State Providers for External Data
For large datasets (knowledge graphs, vector stores, conversation history), use StateProvider and ContextReference instead of storing data directly in context. This keeps your context lightweight and serializable.
Defining a StateProvider
from flujo.domain.interfaces import StateProvider
from typing import List
class KnowledgeGraphProvider(StateProvider):
"""Manages external knowledge graph data."""

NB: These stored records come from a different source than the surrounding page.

-- ==== Sys2Proof/Machine/Wire.lean ====
section
/-! DEFINITION. The form of a port's traffic on its lanes (R274 to R278): blocks, control words, frames; the device's
identity (R377, R378) and the link key agreement (R388, R389). -/

namespace Sys2Proof.Machine

/-! Blocks (R274, R275). -/

/-- KIND of a block: 0 IDLE, 1 START, 2 CONT, 3 CONTROL. -/
abbrev kStart : Nat := 1
abbrev kCont : Nat := 2
abbrev kControl : Nat := 3

/-- The 272 line bits of a word: trailer [15:14] KIND, [13:12] the lock pattern 0b10, [11:0] the check, above the 256 data
bits, byte 0 lowest. -/
def lineBits (kind : Nat) (w : List Byte) : BitVec 272 :=
  let d := BitVec.ofNat 256 (leNat (slice w 0 32))
  BitVec.ofNat 2 kind ++ 0b10#2 ++ Config.blockCheck d kind ++ d

def lanesOf (m : BitVec 16) : List Nat := (List.range 16).filter (fun i => m.getLsbD i)
def maskFrom (l : List Nat) : BitVec 16 := l.foldl (fun m i => m ||| (1#16 <<< i)) 0

/-- The lane of word `k` of the transmit stream: the (k mod w)-th of the mask, in ascending order. A port in training has
no transmit mask yet, and the manual names no lane for its control words. -/
def laneOf (m : BitVec 16) (k : Nat) : Option Nat := let l := lanesOf m; (l.drop (k % l.length)).head?

/-- Consecutive words of a port, as lanes and line bits. -/
def onLanes (s : State) (n : Nat) (ws : List (Nat × List Byte)) : List (Option Nat × BitVec 272) :=
  let k := Config.linkWord n s.out.length
  (List.range ws.length).map (fun i =>
    let w := ws.getD i (0, [])
    (laneOf (port s n).txMask (k + i), lineBits w.1 w.2))

/-- What the check makes of a block in which the line turned so many bits: one is corrected, two are detected, more than two
are beyond what R274 states and free. Answers whether a block was corrected and whether its word is lost. -/
def readBlock (errs : Nat) (s : State) : (Bool × Bool) × State :=
  if errs = 0 then ((false, false), s)
  else if errs = 1 then ((true, false), s)
  else if errs = 2 then ((false, true), s)
  else
    let (w, s) := drawWord s
    ((w.getLsbD 0, w.getLsbD 1 && !(w.getLsbD 0)), s)

/-- Reads the blocks of a port: BLOCKS_CORRECTED, WORDS_LOST, and whether a word was lost. -/
def readBlocks (n : Nat) : List Nat → State → Bool × State
  | [], s => (false, s)
  | e :: r, s =>
    let ((c, l), s) := readBlock e s
    let s := when l (bump cRof n 12) (when c (bump cRof n 11) s)
    let (l', s) := readBlocks n r s
    (l || l', s)

/-! CRC-32 and control words (R276, R278). -/

/-- One bit step of the reflected CRC-32 of IEEE 802.3. -/
def crc32Bit (c : BitVec 32) : BitVec 32 := if c.getLsbD 0 then (c >>> 1) ^^^ 0xEDB88320#32 else c >>> 1
def crc32Byte (c : BitVec 32) (b : Byte) : BitVec 32 :=
  crc32Bit (crc32Bit (crc32Bit (crc32Bit (crc32Bit (crc32Bit (crc32Bit (crc32Bit (c ^^^ b.setWidth 32))))))))
def crc32 (l : List Byte) : BitVec 32 := (l.foldl crc32Byte 0xFFFFFFFF#32) ^^^ 0xFFFFFFFF#32

/-- Bytes 1 and up of a control word, from its values (Tables 11.1, 15.4); bytes that the tables do not name are 0. -/
def ctrlContent (ctype : Nat) (v : List Nat) : List Byte :=
  match ctype with
  | 0x01 => 0 :: v.flatMap (leBytes 2)
  | 0x05 => 0 :: v.flatMap (leBytes 2)
  | 0x06 => 0 :: v.flatMap (leBytes 2)
  | 0x02 => 0 :: leBytes 2 (v.getD 0 0)
  | 0x03 => 0 :: leBytes 2 (v.getD 0 0)
  | 0x04 => 0 :: leBytes 2 (v.getD 0 0)
  | 0x09 => 0 :: (leBytes 2 (v.getD 0 0) ++ [BitVec.ofNat 8 (v.getD 1 0)] ++ leBytes 2 (v.getD 2 0))
  | 0x0A => BitVec.ofNat 8 (v.getD 0 0) :: (leBytes 2 (v.getD 1 0) ++ leBytes 2 (v.getD 2 0) ++
      (v.drop 3).map (BitVec.ofNat 8))
  | _ => [0, BitVec.ofNat 8 (v.getD 0 0)]

/-- The 32 bytes of a control word: CTYPE, content, CRC-32 over bytes 0 to 27. -/
def ctrlWord (ctype : Nat) (v : List Nat) : List Byte :=
  let b := slice (BitVec.ofNat 8 ctype :: ctrlContent ctype v) 0 28
  b ++ leBytes 4 (crc32 b).toNat

/-- A control word that its receiver discards: its CRC fails or its CTYPE is reserved. -/
def ctrlBad (w : List Byte) : Bool :=
  decide (leAt w 28 4 ≠ (crc32 (slice w 0 28)).toNat) || leAt w 0 1 == 0 || decide (0x0B ≤ leAt w 0 1)

/-- A control word as the port sends it. -/
def ctrlOut (s : State) (n ctype : Nat) (v : List Nat) : Out :=
  .control n ctype v (onLanes s n [(kControl, ctrlWord ctype v)])

def sendCtrl (n ctype : Nat) (v : List Nat) (s : State) : State := emit (ctrlOut s n ctype v) s

/-! Frames (R276, R389). -/

/-- The IV of a frame: the transmitter's salt, then the frame counter. -/
def frameIv (link : List Byte) (fctr : Nat) : List Byte := slice link 32 4 ++ leBytes 8 fctr

/-- A frame's bytes: header and payload under the link key, FCTR, TAG, LCRC over all that precedes it, zero padding. -/
def frameBytes (link : List Byte) (fctr : Nat) (p : Packet) : List Byte :=
  let plain := headerBytes p ++ leBytes 4 p.crc.toNat ++ p.payload
  let c := Config.gcmSeal (slice link 0 32) (frameIv link fctr) plain
  let pre := slice c.1 0 plain.length ++ leBytes 4 (fctr % 2 ^ 32) ++ slice c.2 0 16
  slice (pre ++ leBytes 4 (crc32 pre).toNat) 0 (32 * frameWords p)

/-- The words of a frame: the first of KIND START, the later ones CONT. -/
def frameBody (link : List Byte) (fctr : Nat) (p : Packet) : List (Nat × List Byte) :=
  let b := frameBytes link fctr p
  (List.range (frameWords p)).map (fun i => (if i = 0 then kStart else kCont, slice b (32 * i) 32))

/-- A frame as the port sends it, numbered by its frame counter. -/
def frameOut (s : State) (n : Nat) (p : Packet) : Out :=
  .frame n p (onLanes s n (frameBody (port s n).linkTx (port s n).fctrTx p))

/-! Identity (R377, R378) and the link key agreement (R388, R389). -/

/-- The attestation key of a release: derived at each start and at each activation, and certified by the DIK. A device with
an identity fault has none. -/
def deriveAk (s : State) : State :=
  if s.sec.identityFault then { s with sec := { s.sec with ak := none, akCert := [] } }
  else { s with sec := { s.sec with ak := some s.sec.fwDigest
                                    akCert := Config.akCertificate (Config.akPublic s.sec.fwDigest) } }

/-- The 96 bytes of an ECDSA signature by the attestation key. -/
def akSigned (s : State) (d : BitVec 384) : List Byte :=
  match s.sec.ak with
  | some r => slice (Config.akSign r d) 0 96
  | none => List.replicate 96 0

/-- The anchor fields of a board configuration record: up to `n` digests from offset `o`, zero ones unused (Table 17.8). -/
def bcrAnchors (b : List Byte) (o n : Nat) : List (List Byte) :=
  ((List.range n).map (fun i => slice b (o + 48 * i) 48)).filter (fun d => !(allZero d))

/-- The 97 bytes of this side's PART 0. -/
def ownPart0 (d : Nat) : List Byte := slice (Config.linkPublic d) 0 97

/-- This side's certificate chain in DER, from the certificate of its attestation key upwards. -/
def ownChain (s : State) : List Byte := s.sec.akCert ++ Config.dikCertificate ++ Config.intermediates

/-- What PART 2 signs: its own PART 0, the partner's, the two endpoint IDs of the TRAIN words. -/
def keyDigest (own other : List Byte) (ownId otherId : Nat) : BitVec 384 :=
  sha384 (own ++ other ++ leBytes 2 ownId ++ leBytes 2 otherId)

/-- Sends one part of the key agreement: fragments of 22 bytes, the last padded with 0 (Table 15.4). -/
def sendPart (n part : Nat) (b : List Byte) (s : State) : State :=
  let total := (b.length + 21) / 22
  forEach (List.range total) (fun i s =>
    sendCtrl n 0x0A ([part, i, total] ++ (slice b (22 * i) 22).map (·.toNat)) s) s

/-- Whether this side is the first of R389. -/
def firstSide (s : State) (n : Nat) : Bool :=
  if (port s n).pair then !s.sec.side else decide (endpointOf s (n / 16) < (port s n).partnerId)

/-- The 72 bytes that both sides derive from their shared secret. -/
def linkOkm (s : State) (n eph : Nat) (other : List Byte) : List Byte :=
  let own := ownPart0 eph
  let salt := if firstSide s n then own ++ other else other ++ own
  slice (Config.hkdf (Config.ecdh eph other) salt
    ((List.map (fun c => BitVec.ofNat 8 c.toNat) "DIDAN-ROF-LINK".toList)) 72) 0 72

/-- The first side's key and salt, and the second side's. -/
def sideKeys (okm : List Byte) (first : Bool) : List Byte :=
  if first then slice okm 0 32 ++ slice okm 64 4 else slice okm 32 32 ++ slice okm 68 4

/-- The partner's chain ends at an ROF anchor of the record in force and its leaf signed PART 2. -/
def partnerProven (s : State) (n eph : Nat) (k0 k1 k2 : List Byte) : Bool :=
  match Config.chainEnd k1 with
  | some (anchor, leaf) =>
    (bcrAnchors s.sec.bcr 80 4).contains anchor &&
      Config.ecdsaOk leaf (keyDigest k0 (ownPart0 eph) (port s n).partnerId (endpointOf s (n / 16))) k2
  | none => false

end Sys2Proof.Machine
end

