-- ==== Sys2Proof/Machine/QueueOps.lean ====
section
/-! DEFINITION. Queues and completions (chapter 5): ring slots, delivery of completions and their extension records
(R139 to R143), notification (R146), queue faults (Table 5.19), lease renewal (R43 to R46, R130). -/

namespace Sys2Proof.Machine

/-! Rings (R122, R123). -/

def sqSize (x : Queue) : Nat := 2 ^ x.sqLog
def cqSize (x : Queue) : Nat := 2 ^ x.cqLog
/-- Entries a ring holds: (tail − head) modulo 2^32. -/
def sqHeld (x : Queue) : Nat := (x.sqTail - x.sqHead).toNat
def cqHeld (x : Queue) : Nat := (x.cqTail - x.cqHead).toNat
/-- IN_FLIGHT: descriptors and armed window completions (R125, R322). -/
def inFlight (x : Queue) : Nat := x.flight.length + x.windowsInFlight

/-- The participant that a queue's group acts as, and its tenant. -/
def grpPart (n : Nat) : Part := .grp (n / 8)

/-- Error-log source of a queue (Table 3.7). -/
def srcOfQueue (s : State) (n : Nat) : Src := { source := 2, sourceId := n, tenant := (group s (n / 8)).tenant }

/-! Queue faults and states (Tables 5.14, 5.19). -/

/-- A fault stops a RUNNING queue; a queue already STOPPED keeps its fault. -/
def queueFault (n code : Nat) (s : State) : State :=
  let x := queue s n
  match x.st with
  | .running => setQueue n { x with st := .stopped, fault := code } s
  | _ => s

/-- An undeliverable completion stops any queue that is not STOPPED (R153). -/
def undeliverable (n : Nat) (s : State) : State :=
  let x := queue s n
  match x.st with
  | .stopped => s
  | _ => setQueue n { x with st := .stopped, fault := 7 } s

/-- The last descriptor in flight of a DISABLING queue completes. -/
def settleDisable (n : Nat) (s : State) : State :=
  let x := queue s n
  if x.st = .disabling ∧ inFlight x = 0 then setQueue n { x with st := .disabled } s else s

/-- A group changes state (STATE_TIME). -/
def setGroupSt (g : Nat) (st : GroupSt) (s : State) : State :=
  setGroup g { group s g with st := st, stateTime := s.time } s

/-! Queue-block writes into pool memory. -/

/-- An ordered write of bytes within one line by a queue block or window, as the group or tenant it acts for; refused
translations answer the refusal and write nothing. -/
def poolWrite (q t pva : Nat) (who : Part) (d : List Byte) (s : State) (owner : Option (Nat × Nat) := none) :
    Option Refuse × State :=
  match translate q t pva who (.inPool false) .write s with
  | (.error r, s) => (some r, s)
  | (.ok (ppa, _), s) =>
    let off := ppa % 64
    let mask := (2 ^ d.length - 1) * 2 ^ off
    let r : LineReq := { kind := if d.length = 64 then .wrLine else .wrPart, who := who, tenant := t, pva := pva,
                         entryQ := q, data := List.replicate off 0 ++ d, mask := mask, off := off, len := d.length
                         owner := owner }
    (none, deliver (ppa / 64) 3 r false s)

/-- A write over line boundaries, line by line. -/
def poolWriteAll (q t pva : Nat) (who : Part) (d : List Byte) (s : State) : Option Refuse × State :=
  let n := (pva % 64 + d.length + 63) / 64
  (List.range n).foldl (fun (acc : Option Refuse × State) i =>
    match acc.1 with
    | some _ => acc
    | none =>
      let a := if i = 0 then pva else (pva / 64 + i) * 64
      let pos := a - pva
      poolWrite q t a who (slice d pos (min (64 - a % 64) (d.length - pos))) acc.2) (none, s)
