-- ==== Sys2Proof/Machine/Coherence.lean ====
section
/-! DEFINITION. Coherence requests, recall answers and the home's own events (chapter 4; opcode-table rows RDONCE to
BICONFLICT and MERGE_HOLD_EXPIRY). -/

namespace Sys2Proof.Machine

/-- Sends a request's pieces to their homes. -/
def deliverPieces (ppa : Nat) (ps : List (Nat × Nat × Nat × Nat)) (mk : Nat × Nat × Nat × Nat → LineReq) (lp : Nat)
    (s : State) : State :=
  forEach ps (fun x s => deliver (ppa / 64 + x.1) lp (mk x) false s) s

/-- A ROF request acts: translated in the quadrant it entered, refused under Table 3.4, or delivered line by line. -/
def rofRequest (n q : Nat) (p : Packet) (k : ReqKind) (acc : Access) (len : Nat) (tag : Nat)
    (mk : LineReq → Nat × Nat × Nat × Nat → LineReq) (s : State)
    (pre : Nat → Nat → State → State := fun _ _ t => t) : State :=
  let who := Part.ep p.src.toNat
  let t := p.tenant.toNat
  let e := n / 16
  match translate e t (argPva p) who .port acc s with
  | (.error r, s) =>
    let r := lateRefuse (messageCut s q e p) r
    let s := refuse e t (argPva p) r 1 p.src.toNat s
    answerNow q p k (refuseStatus r.reason) tag s
  | (.ok (ppa, _), s) =>
    let ps := pieces (argPva p) len
    let (id, s) := msgPend q p k ps.length tag s
    let s := pre id ppa s
    deliverPieces ppa ps (fun x =>
      mk { kind := k, who := who, tenant := t, pva := argPva p, entryQ := e, off := x.2.1, len := x.2.2.1, pend := id,
           pos := x.2.2.2 } x) 0 s

/-- Runs the action only when the packet is of the command's own type. -/
def ofType (p : Packet) (t : Nat) (f : State → State) (s : State) : State := if p.typ.toNat = t then f s else s

def actRdOnce (n q : Nat) (p : Packet) (s : State) : State :=
  ofType p tRdOnce (fun s =>
    let len := field p.arg0.toNat 48 12 + 1
    if argPva p % 4096 + len > 4096 then answerNow q p .rdOnce .policed 0 s
    else rofRequest n q p .rdOnce .read len 0 (fun r _ => r) s) s

/-- RdShared, RdOwn and Upgrade name one aligned line (Table 11.5). -/
def actCaching (n q : Nat) (p : Packet) (k : ReqKind) (acc : Access) (s : State) : State :=
  if argPva p % 64 ≠ 0 then answerNow q p k .policed 0 s
  else rofRequest n q p k acc 64 0 (fun r _ => r) s

def actWrLine (n q : Nat) (p : Packet) (s : State) : State :=
  ofType p tWrLine (fun s =>
    let len := p.payload.length
    if argPva p % 64 ≠ 0 ∨ argPva p % 4096 + len > 4096 then answerNow q p .wrLine .policed 0 s
    else rofRequest n q p .wrLine .write len 0 (fun r x => { r with data := slice p.payload x.2.2.2 64 }) s) s

def actWrPart (n q : Nat) (p : Packet) (s : State) : State :=
  ofType p tWrPart (fun s =>
    if argPva p % 64 ≠ 0 then answerNow q p .wrPart .policed 0 s
    else rofRequest n q p .wrPart .write 64 0
      (fun r _ => { r with mask := leAt p.payload 0 8, data := slice p.payload 8 64 }) s) s

/-- An atomic enters the retention table of its home before it runs, so that a copy of it finds it (R113, R320). -/
def noteAtomic (n tag t pva op : Nat) (a c : List Byte) (ppa : Nat) (s : State) : State :=
  let x : Retained := { tenant := t, pva := pva, op := op, a := a, c := c, result := none, time := s.time }
  { s with e2e := { s.e2e with retained := aset (homeOf s ppa, n, tag) x s.e2e.retained } }

/-- Atomic (R110 to R113, R320): a retained tag is answered from the retention table, or when its result is there; a
malformed operation is answered with POISON and counted in BAD_ATOMIC of the quadrant whose endpoint ID the packet names
(DESIGN CHOICE). -/
def actAtomic (n q : Nat) (p : Packet) (s : State) : State :=
  ofType p tAtomic (fun s =>
    let op := field p.arg0.toNat 48 8
    let tag := leAt p.payload 0 8
    let n' := atomBytes op
    let a := slice (slice p.payload 8 16) 0 n'
    let c := slice (slice p.payload 24 16) 0 n'
    match s.e2e.retained.find? (fun r => r.1.2 == (p.src.toNat, tag)) with
    | some (k, r) =>
      if r.pva = argPva p ∧ r.op = op ∧ r.a = a ∧ r.c = c then
        match r.result with
        | some (st, old) =>
          let s := bump cE2e k.1 13 s
          let (id, s) := msgPend q p .atomic 1 tag s
          pendDone id st 0 old s
        | none =>
          let (id, s) := msgPend q p .atomic 1 tag (bump cE2e k.1 13 s)
          { s with e2e := { s.e2e with retained := aset k { r with waiters := r.waiters ++ [id] } s.e2e.retained } }
      else answerNow q p .atomic .conflict tag s
    | none =>
      if !(atomValid op) || argPva p % max 1 n' != 0 then
        answerNow q p .atomic .poison tag (bump cDir q 9 s)
      else
        rofRequest n q p .atomic .atomic n' tag
          (fun r _ => { r with op := op, opA := a, opC := c }) s
          (fun _ ppa s => noteAtomic p.src.toNat tag p.tenant.toNat (argPva p) op a c ppa s)) s

/-- Recall answers and writebacks that enter quadrant `e` reach the home in quadrant `q`: both are in one island, or in one
fenced island, which goes on absorbing for its own lines (R415); the home agent is not fenced (R396). -/
def reachesHome (s : State) (e q : Nat) : Bool :=
  !(blockFenced s 2 q) &&
  (if qFenced s e && qFenced s q then (straitReach s e).contains q else (islandOf s e).contains q)

/-- An answer or writeback of a holder that entered quadrant `e` reaches a line: Table 4.4's rows for answers, WrBack
and stale data. Data whose home cannot take them are discarded and the line is listed as lost (Table 16.2); a fenced
island goes on absorbing them for its own lines (R415). -/
def absorbAt (e l : Nat) (h : Part) (data : Option (List Byte)) (poison isWb : Bool) (s : State) : State :=
  let l := redirect s l
  let s := fetchHandOver l s
  let x := line s l
  let q := homeOf s (64 * l)
  if !(reachesHome s e q) then
    match data with
    | some _ => loseLine e l s
    | none => s
  else
  let s := cross e q (data.getD []).length s
  if x.recalls.any (fun r => r.holder == h) then recallAnswer l h data poison s
  else if isWb && decide (x.dir.st = .o) && decide (x.dir.ptrs = [h]) then
    setDir l {} (absorbData l (data.getD []) poison s)
  else
    match data with
    | some _ => bump cDir q 6 s
    | none => s

/-- Where a recall answer goes: the line recorded with the recall, else the line its address maps to (R98). -/
def answerLine (s : State) (h : Part) (a : AnsAddr) : Option Nat :=
  match recallLine s h a with
  | some l => some l
  | none => wbLine s a.tenant a.pva

/-- A recall answer without data: RecallMiss or RecallAck. A RecallMiss whose address maps no line is counted nowhere
(DESIGN CHOICE: RECALL_MISSES is a counter of a home, and it reaches none). -/
def actAnswer (e : Nat) (h : Part) (a : AnsAddr) (miss : Bool) (s : State) : State :=
  match answerLine s h a with
  | some l =>
    let s := when miss (bump cDir (homeOf s (64 * l)) 1) s
    absorbAt e l h none false false s
  | none => s

/-- The address a packet names, and the one a host names. -/
def pktAddr (p : Packet) : AnsAddr := { tenant := p.tenant.toNat, pva := argPva p }
def hostAddr (s : State) (d hpa : Nat) : AnsAddr :=
  { tenant := (logDev s d).tenant, pva := (hostPva s d hpa).getD hpa, hpa := some hpa }

/-- Modified data: RecallData or WrBack. An address that maps no line of the tenant is discarded and counted in
STALE_WB of the quadrant it entered. -/
def actData (e : Nat) (h : Part) (a : AnsAddr) (d : List Byte) (poison isWb : Bool) (s : State) : State :=
  match answerLine s h a with
  | some l => absorbAt e l h (some d) poison isWb s
  | none => bump cDir e 6 s

/-- The Cmp of a WrBack from a ROF endpoint (Table 4.4: write memory; Cmp). -/
def wbCmp (q : Nat) (p : Packet) (s : State) : State := answerNow q p .wrLine .ok 0 s

/-- The recorded owner, whose WrBack is answered with Cmp. -/
def isOwner (s : State) (h : Part) (a : AnsAddr) : Bool :=
  match answerLine s h a with
  | some l => decide ((line s l).dir.st = .o) && decide ((line s l).dir.ptrs = [h]) && (line s l).recalls.isEmpty
  | none => false

def actWrBack (n q : Nat) (p : Packet) (s : State) : State :=
  ofType p tWrBack (fun s =>
    let h := Part.ep p.src.toNat
    let own := isOwner s h (pktAddr p)
    let s := actData (n / 16) h (pktAddr p) p.payload false true s
    if own then wbCmp q p s else s) s

/-! Meanings. -/

/-- RDONCE: read without keeping a copy (R99). -/
def execRdonce (n : Fin 64) (p : Packet) (s : State) : Ans :=
  .next (live s (terminate n.val p (fun q => actRdOnce n.val q p) s))

/-- RDSHARED: read keeping a copy without write permission. -/
def execRdshared (n : Fin 64) (p : Packet) (s : State) : Ans :=
  .next (live s (terminate n.val p (fun q => ofType p tRdShared (actCaching n.val q p .rdShared .read)) s))

/-- RDOWN: read for ownership. -/
def execRdown (n : Fin 64) (p : Packet) (s : State) : Ans :=
  .next (live s (terminate n.val p (fun q => ofType p tRdOwn (actCaching n.val q p .rdOwn .own)) s))

/-- UPGRADE: ownership of a line held in S (R103: data come with it when the copy was lost). -/
def execUpgrade (n : Fin 64) (p : Packet) (s : State) : Ans :=
  .next (live s (terminate n.val p (fun q => ofType p tUpgrade (actCaching n.val q p .upgrade .own)) s))

/-- WRLINE: uncached write of whole lines. -/
def execWrline (n : Fin 64) (p : Packet) (s : State) : Ans :=
  .next (live s (terminate n.val p (fun q => actWrLine n.val q p) s))

/-- WRPART: uncached write of masked bytes through the merge buffer (R363). -/
def execWrpart (n : Fin 64) (p : Packet) (s : State) : Ans :=
  .next (live s (terminate n.val p (fun q => actWrPart n.val q p) s))

/-- WRBACK: modified data with the copy given up; only the recorded owner's is written (R98). -/
def execWrback (n : Fin 64) (p : Packet) (s : State) : Ans :=
  .next (live s (terminate n.val p (fun q => actWrBack n.val q p) s))

/-- CLEAN_EVICT (MemClnEvct of a host): a clean copy was dropped; the notice is ordered at its line as any request is
(Table 4.4). One that names no line is completed (DESIGN CHOICE). -/
def execCleanEvict (d : Fin 64) (tag hpa : Nat) (s : State) : Ans :=
  let t := (logDev s d.val).tenant
  .next (live s (match (hostPva s d.val hpa).bind (fun pva => (wbLine s t pva).map (fun l => (pva, l))) with
    | some (pva, l) =>
      let (id, s) := openPend (.cxl d.val tag) .cleanEvict 1 false s
      deliver l 1 { kind := .cleanEvict, who := .ld d.val, tenant := t, pva := pva / 64 * 64, entryQ := d.val / 16, pend := id }
        false s
    | none => emit (.cxl d.val tag false 0 []) s))

/-- ATOMIC: checked, ordered, run, and answered with the old value (R109 to R113). -/
def execAtomic (n : Fin 64) (p : Packet) (s : State) : Ans :=
  .next (live s (terminate n.val p (fun q => actAtomic n.val q p) s))

/-- RECALL_MISS: the holder keeps no copy (R100). -/
def execRecallMiss (a : Answerer) (s : State) : Ans :=
  .next (live s (match a with
    | .rof n p => terminate n.val p (fun _ => ofType p tRecallMiss
        (actAnswer (n.val / 16) (.ep p.src.toNat) (pktAddr p) true)) s
    | .host d hpa _ _ => actAnswer (d.val / 16) (.ld d.val) (hostAddr s d.val hpa) true s))

/-- RECALL_ACK: the copy was given up or downgraded unmodified (R98). -/
def execRecallAck (a : Answerer) (s : State) : Ans :=
  .next (live s (match a with
    | .rof n p => terminate n.val p (fun _ => ofType p tRecallAck
        (actAnswer (n.val / 16) (.ep p.src.toNat) (pktAddr p) false)) s
    | .host d hpa _ _ => actAnswer (d.val / 16) (.ld d.val) (hostAddr s d.val hpa) false s))

/-- RECALL_DATA: modified data in answer to a recall replace memory and go to the waiting requester (R98). -/
def execRecallData (a : Answerer) (s : State) : Ans :=
  .next (live s (match a with
    | .rof n p => terminate n.val p (fun _ => ofType p tRecallData
        (actData (n.val / 16) (.ep p.src.toNat) (pktAddr p) p.payload false false)) s
    | .host d hpa b poison => actData (d.val / 16) (.ld d.val) (hostAddr s d.val hpa) b poison false s))

/-- LINE_QUEUE_SERVE: the next request of a line that is no longer busy is served (R88); a request that waited at its
port for a busy line or a queue slot is then accepted. -/
def execLineQueueServe (l : Nat) (s : State) : Ans :=
  let s := live s (recallDue l (scanLine l (fetchHandOver l s)))
  let x := line s l
  let s1 :=
    if busy x || decide (x.dir.st = .u) || awaitsHandOver s l then s
    else
      match x.queue with
      | r :: rest => serve l r (setLine l { x with queue := rest } s)
      | [] => s
  let s1 := if (line s1 l).queue.isEmpty && !(busy (line s1 l)) then dropBuf l s1 else s1
  .next (live s (settleObjs (settleOrder (acceptWaiting s1))))

/-- RECALL_TIMEOUT_FIRST: the first expiry moves the entry to U and sends the recalls again (R106). -/
def execRecallTimeoutFirst (l now : Nat) (s : State) : Ans :=
  let s1 := advance now s
  let x := line s1 l
  let q := homeOf s1 (64 * l)
  .next (live s (
    if x.recalls.isEmpty || decide (x.dir.st = .u) || decide (s1.time < x.recallTime + 1000 * recallTimeoutUs s1 q) then s1
    else
      let y := { x with dir := { x.dir with st := .u, dirtyPossible := decide (x.dir.st = .o) }, recallTime := s1.time }
      forEach x.recalls (sendRecall l) (bump cDir q 4 (setLine l y s1))))

/-- Holder identity as recorded (Table 4.2): bit 16 set for a logical device. -/
def holderCode : Part → Nat
  | .ld n => 65536 + n
  | .ep n => n
  | .grp n => n

/-- RECALL_TIMEOUT_SECOND: remaining holders are unresponsive; a possibly dirty line is poisoned; the entry returns to I
and its queue is served (R107). -/
def execRecallTimeoutSecond (l now : Nat) (s : State) : Ans :=
  let s1 := advance now s
  let x := line s1 l
  let q := homeOf s1 (64 * l)
  .next (live s (
    if x.recalls.isEmpty || !(decide (x.dir.st = .u)) || decide (s1.time < x.recallTime + 1000 * recallTimeoutUs s1 q) then s1
    else
      let ten := ((pvaOfLine s1 l).getD (0, 0)).1
      let s1 := if x.dir.dirtyPossible then bump cDir q 5 (poisonLine l s1) else s1
      let s1 := event 0x11 ([64 * l, ten, b2n x.dir.dirtyPossible] ++
        (x.recalls.take 4).map (fun r => holderCode r.holder)) s1
      let s1 := alert .unresponsive [64 * l, ten] s1
      let y := line s1 l
      let qs := match y.cur with | some r => r :: y.queue | none => y.queue
      let s1 := setLine l { y with dir := {}, cur := none, recalls := [], buf := none, queue := qs } s1
      match qs with
      | r :: rest => serve l r (setLine l { line s1 l with queue := rest } s1)
      | [] => s1))

/-- BICONFLICT: answered with BIConflictAck (R96). -/
def execBiconflict (d : Fin 64) (tag : Nat) (s : State) : Ans :=
  .next (live s (bump cCxl (d.val / 16) 5 (emit (.biConflictAck d.val tag) s)))

/-- MERGE_HOLD_EXPIRY: 1 µs after its last combine an entry is written back (R178 step 5). -/
def execMergeHoldExpiry (l now : Nat) (s : State) : Ans :=
  let s1 := advance now s
  .next (live s (match tget none s1.mem.merge l with
    | some e =>
      if e.time + 1000 ≤ s1.time then
        mergeWriteback l s1
      else s1
    | none => s1))

end Sys2Proof.Machine
end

def __init__(self, db_connection):
self._db = db_connection
async def load(self, key: str) -> List[dict]:
"""Load graph data from database."""
return await self._db.fetch_all(
"SELECT * FROM nodes WHERE graph_key = ?", key
)
async def save(self, key: str, data: List[dict]) -> None:
"""Persist graph updates to database."""
await self._db.execute_many(
"INSERT OR REPLACE INTO nodes (graph_key, data) VALUES (?, ?)",
[(key, node) for node in data]
)
Using ContextReference
from flujo.domain.models import PipelineContext, ContextReference
from pydantic import Field
class MyContext(PipelineContext):
# Lightweight pointer - not the actual data
knowledge: ContextReference[List[dict]] = Field(
default_factory=lambda: ContextReference(
provider_id="kg_provider", # Maps to state_providers key
key="main_graph" # Passed to provider.load/save
)
)
Registering Providers
runner = Flujo(
pipeline=my_pipeline,
context_model=MyContext,
state_providers={
"kg_provider": KnowledgeGraphProvider(my_db)
}
)
Accessing Data in Steps
from datetime import datetime, timezone
@step
async def search_graph(query: str, *, context: MyContext) -> str:
# Automatically hydrated from provider
graph_data = context.knowledge.get()
# Modify and set back (persisted after step completes)
graph_data.append({"query": query, "timestamp": datetime.now(timezone.utc).isoformat()})
context.knowledge.set(graph_data)
return f"Processed with {len(graph_data)} nodes"
See examples/state_providers_demo.py for a complete working example.